(Beginning of Records provided)
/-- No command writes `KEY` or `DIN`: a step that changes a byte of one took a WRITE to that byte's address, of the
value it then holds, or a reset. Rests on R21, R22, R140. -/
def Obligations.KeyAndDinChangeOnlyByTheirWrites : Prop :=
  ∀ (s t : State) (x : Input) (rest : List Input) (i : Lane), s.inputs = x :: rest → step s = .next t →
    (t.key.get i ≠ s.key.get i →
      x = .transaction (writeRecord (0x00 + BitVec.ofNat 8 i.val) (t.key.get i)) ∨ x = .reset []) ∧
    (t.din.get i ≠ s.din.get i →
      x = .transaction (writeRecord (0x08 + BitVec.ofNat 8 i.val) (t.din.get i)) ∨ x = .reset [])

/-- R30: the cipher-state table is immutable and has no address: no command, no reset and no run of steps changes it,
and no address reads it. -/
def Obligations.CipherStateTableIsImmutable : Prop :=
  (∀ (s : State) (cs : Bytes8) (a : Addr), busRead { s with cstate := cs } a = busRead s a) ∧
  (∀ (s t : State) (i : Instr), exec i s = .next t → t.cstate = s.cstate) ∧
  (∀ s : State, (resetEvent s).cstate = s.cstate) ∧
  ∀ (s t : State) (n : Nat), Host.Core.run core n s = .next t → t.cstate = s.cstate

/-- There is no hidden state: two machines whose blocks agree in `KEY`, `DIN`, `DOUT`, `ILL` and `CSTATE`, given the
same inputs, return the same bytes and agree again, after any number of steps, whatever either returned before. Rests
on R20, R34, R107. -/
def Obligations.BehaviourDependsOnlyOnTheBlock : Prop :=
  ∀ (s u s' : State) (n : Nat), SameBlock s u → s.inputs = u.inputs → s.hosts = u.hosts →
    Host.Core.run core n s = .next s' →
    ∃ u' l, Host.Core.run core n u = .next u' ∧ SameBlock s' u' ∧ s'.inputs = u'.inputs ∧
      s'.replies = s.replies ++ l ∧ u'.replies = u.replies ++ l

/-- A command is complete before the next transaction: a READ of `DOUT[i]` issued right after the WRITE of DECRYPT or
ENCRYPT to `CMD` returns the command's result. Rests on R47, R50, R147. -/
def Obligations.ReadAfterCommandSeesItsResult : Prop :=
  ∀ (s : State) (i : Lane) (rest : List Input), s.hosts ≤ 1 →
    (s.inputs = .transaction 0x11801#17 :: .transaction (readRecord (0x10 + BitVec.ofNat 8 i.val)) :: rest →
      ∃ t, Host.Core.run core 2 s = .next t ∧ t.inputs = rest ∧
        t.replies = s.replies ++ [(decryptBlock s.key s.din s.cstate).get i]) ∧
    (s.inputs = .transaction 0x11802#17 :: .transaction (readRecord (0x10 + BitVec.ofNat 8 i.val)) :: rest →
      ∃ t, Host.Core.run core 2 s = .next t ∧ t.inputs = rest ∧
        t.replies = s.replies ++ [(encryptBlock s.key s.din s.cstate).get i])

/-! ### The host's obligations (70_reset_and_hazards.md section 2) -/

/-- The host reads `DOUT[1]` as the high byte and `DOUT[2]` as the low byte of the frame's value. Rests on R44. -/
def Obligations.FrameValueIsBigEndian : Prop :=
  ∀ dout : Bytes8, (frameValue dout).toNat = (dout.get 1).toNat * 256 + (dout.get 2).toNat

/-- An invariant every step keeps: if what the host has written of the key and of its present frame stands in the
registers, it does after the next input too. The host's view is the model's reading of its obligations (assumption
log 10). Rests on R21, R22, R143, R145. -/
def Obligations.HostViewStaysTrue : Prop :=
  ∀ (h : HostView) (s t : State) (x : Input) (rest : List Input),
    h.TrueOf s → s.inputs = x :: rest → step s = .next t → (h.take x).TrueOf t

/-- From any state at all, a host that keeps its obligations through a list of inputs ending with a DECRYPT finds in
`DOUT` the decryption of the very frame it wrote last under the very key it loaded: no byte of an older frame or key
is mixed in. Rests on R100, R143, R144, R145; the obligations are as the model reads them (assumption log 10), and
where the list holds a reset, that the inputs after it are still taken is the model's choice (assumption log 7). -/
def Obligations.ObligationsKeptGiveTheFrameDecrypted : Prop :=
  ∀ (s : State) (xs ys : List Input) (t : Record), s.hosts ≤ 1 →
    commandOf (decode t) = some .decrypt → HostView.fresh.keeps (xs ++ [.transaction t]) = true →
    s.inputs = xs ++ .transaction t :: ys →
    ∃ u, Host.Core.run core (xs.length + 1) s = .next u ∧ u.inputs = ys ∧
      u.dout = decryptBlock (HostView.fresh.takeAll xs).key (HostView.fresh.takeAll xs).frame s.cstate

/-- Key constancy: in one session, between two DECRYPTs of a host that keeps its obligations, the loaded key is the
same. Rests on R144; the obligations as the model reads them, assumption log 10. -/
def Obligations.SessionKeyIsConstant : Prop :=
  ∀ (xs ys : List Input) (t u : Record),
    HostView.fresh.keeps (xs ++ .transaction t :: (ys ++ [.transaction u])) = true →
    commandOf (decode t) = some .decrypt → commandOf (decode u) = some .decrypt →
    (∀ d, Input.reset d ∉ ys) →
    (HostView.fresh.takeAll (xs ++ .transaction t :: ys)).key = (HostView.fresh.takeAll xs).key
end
(End of Records provided)
(Beginning of Records provided)
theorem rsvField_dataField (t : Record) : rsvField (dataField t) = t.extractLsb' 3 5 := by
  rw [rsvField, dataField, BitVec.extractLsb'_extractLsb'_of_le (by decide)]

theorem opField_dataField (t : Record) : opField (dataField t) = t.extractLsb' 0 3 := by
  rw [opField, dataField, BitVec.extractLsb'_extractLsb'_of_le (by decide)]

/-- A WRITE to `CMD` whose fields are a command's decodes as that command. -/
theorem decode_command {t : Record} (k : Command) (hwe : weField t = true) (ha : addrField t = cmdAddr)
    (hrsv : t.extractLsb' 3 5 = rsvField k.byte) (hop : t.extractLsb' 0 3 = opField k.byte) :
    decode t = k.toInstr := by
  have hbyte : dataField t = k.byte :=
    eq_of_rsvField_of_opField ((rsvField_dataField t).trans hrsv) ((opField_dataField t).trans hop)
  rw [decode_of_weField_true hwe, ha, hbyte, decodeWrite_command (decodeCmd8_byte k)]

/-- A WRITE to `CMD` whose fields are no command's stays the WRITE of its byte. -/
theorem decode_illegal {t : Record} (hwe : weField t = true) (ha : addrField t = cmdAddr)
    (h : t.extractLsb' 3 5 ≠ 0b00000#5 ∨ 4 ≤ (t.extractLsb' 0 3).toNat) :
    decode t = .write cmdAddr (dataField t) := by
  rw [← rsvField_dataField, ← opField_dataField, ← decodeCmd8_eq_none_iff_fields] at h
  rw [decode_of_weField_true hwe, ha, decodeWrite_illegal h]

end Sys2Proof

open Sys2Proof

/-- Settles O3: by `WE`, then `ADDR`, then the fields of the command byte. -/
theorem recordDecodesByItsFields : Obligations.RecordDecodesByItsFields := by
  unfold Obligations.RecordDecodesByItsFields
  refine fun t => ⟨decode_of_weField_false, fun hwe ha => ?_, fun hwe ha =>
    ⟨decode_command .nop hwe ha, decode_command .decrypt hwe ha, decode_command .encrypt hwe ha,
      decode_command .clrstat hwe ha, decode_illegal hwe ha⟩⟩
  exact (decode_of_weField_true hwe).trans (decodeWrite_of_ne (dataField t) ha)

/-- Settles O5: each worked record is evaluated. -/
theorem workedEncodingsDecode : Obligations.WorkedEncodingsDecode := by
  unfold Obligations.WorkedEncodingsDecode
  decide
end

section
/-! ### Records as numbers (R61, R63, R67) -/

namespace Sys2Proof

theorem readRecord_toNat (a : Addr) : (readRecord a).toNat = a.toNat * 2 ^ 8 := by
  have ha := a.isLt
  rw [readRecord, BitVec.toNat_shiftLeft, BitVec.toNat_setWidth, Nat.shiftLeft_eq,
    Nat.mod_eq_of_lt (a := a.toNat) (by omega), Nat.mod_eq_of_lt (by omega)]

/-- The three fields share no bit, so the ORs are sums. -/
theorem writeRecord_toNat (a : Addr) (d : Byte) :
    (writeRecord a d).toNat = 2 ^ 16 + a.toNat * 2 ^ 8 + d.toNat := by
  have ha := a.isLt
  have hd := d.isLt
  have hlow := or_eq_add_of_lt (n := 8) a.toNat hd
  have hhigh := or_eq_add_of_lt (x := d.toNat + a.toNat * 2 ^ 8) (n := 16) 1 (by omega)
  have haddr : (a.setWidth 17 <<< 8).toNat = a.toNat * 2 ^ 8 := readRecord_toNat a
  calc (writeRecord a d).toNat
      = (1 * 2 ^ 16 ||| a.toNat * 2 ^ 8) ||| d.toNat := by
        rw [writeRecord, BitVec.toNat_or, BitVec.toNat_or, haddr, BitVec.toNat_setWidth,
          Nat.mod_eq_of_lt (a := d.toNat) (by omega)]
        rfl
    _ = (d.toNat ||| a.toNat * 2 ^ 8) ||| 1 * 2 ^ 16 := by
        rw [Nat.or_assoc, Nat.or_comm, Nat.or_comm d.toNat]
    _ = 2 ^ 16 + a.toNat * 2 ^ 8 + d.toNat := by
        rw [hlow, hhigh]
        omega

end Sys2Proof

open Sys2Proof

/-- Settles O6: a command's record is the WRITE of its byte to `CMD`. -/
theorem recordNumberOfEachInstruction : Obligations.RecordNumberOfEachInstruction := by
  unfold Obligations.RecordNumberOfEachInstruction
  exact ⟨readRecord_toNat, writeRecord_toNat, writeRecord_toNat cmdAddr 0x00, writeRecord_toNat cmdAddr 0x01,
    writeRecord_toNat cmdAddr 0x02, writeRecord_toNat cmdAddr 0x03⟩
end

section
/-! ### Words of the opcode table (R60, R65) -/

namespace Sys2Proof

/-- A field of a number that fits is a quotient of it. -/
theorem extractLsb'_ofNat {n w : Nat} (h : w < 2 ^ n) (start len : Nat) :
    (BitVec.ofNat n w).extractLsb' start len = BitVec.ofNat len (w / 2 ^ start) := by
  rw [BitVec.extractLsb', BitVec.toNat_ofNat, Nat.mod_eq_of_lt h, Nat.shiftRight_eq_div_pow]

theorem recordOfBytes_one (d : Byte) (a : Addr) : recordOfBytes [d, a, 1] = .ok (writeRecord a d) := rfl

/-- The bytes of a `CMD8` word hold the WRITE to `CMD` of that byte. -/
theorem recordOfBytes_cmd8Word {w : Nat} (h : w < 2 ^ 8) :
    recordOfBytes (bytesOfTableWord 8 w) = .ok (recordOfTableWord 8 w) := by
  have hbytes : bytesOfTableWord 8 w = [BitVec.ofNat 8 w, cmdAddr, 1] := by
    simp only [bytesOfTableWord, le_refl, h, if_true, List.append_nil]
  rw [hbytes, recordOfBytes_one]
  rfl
(End of Records provided)
◆ **Task goal**
What do the lines above say from the one containing "and no address reads it. -/" down to the one containing "There is no"? Return them exactly, both end lines included, and only them.

◆ **Answer for this exercise**
and no address reads it. -/
def Obligations.CipherStateTableIsImmutable : Prop :=
  (∀ (s : State) (cs : Bytes8) (a : Addr), busRead { s with cstate := cs } a = busRead s a) ∧
  (∀ (s t : State) (i : Instr), exec i s = .next t → t.cstate = s.cstate) ∧
  (∀ s : State, (resetEvent s).cstate = s.cstate) ∧
  ∀ (s t : State) (n : Nat), Host.Core.run core n s = .next t → t.cstate = s.cstate

/-- There is no hidden state: two machines whose blocks agree in `KEY`, `DIN`, `DOUT`, `ILL` and `CSTATE`, given the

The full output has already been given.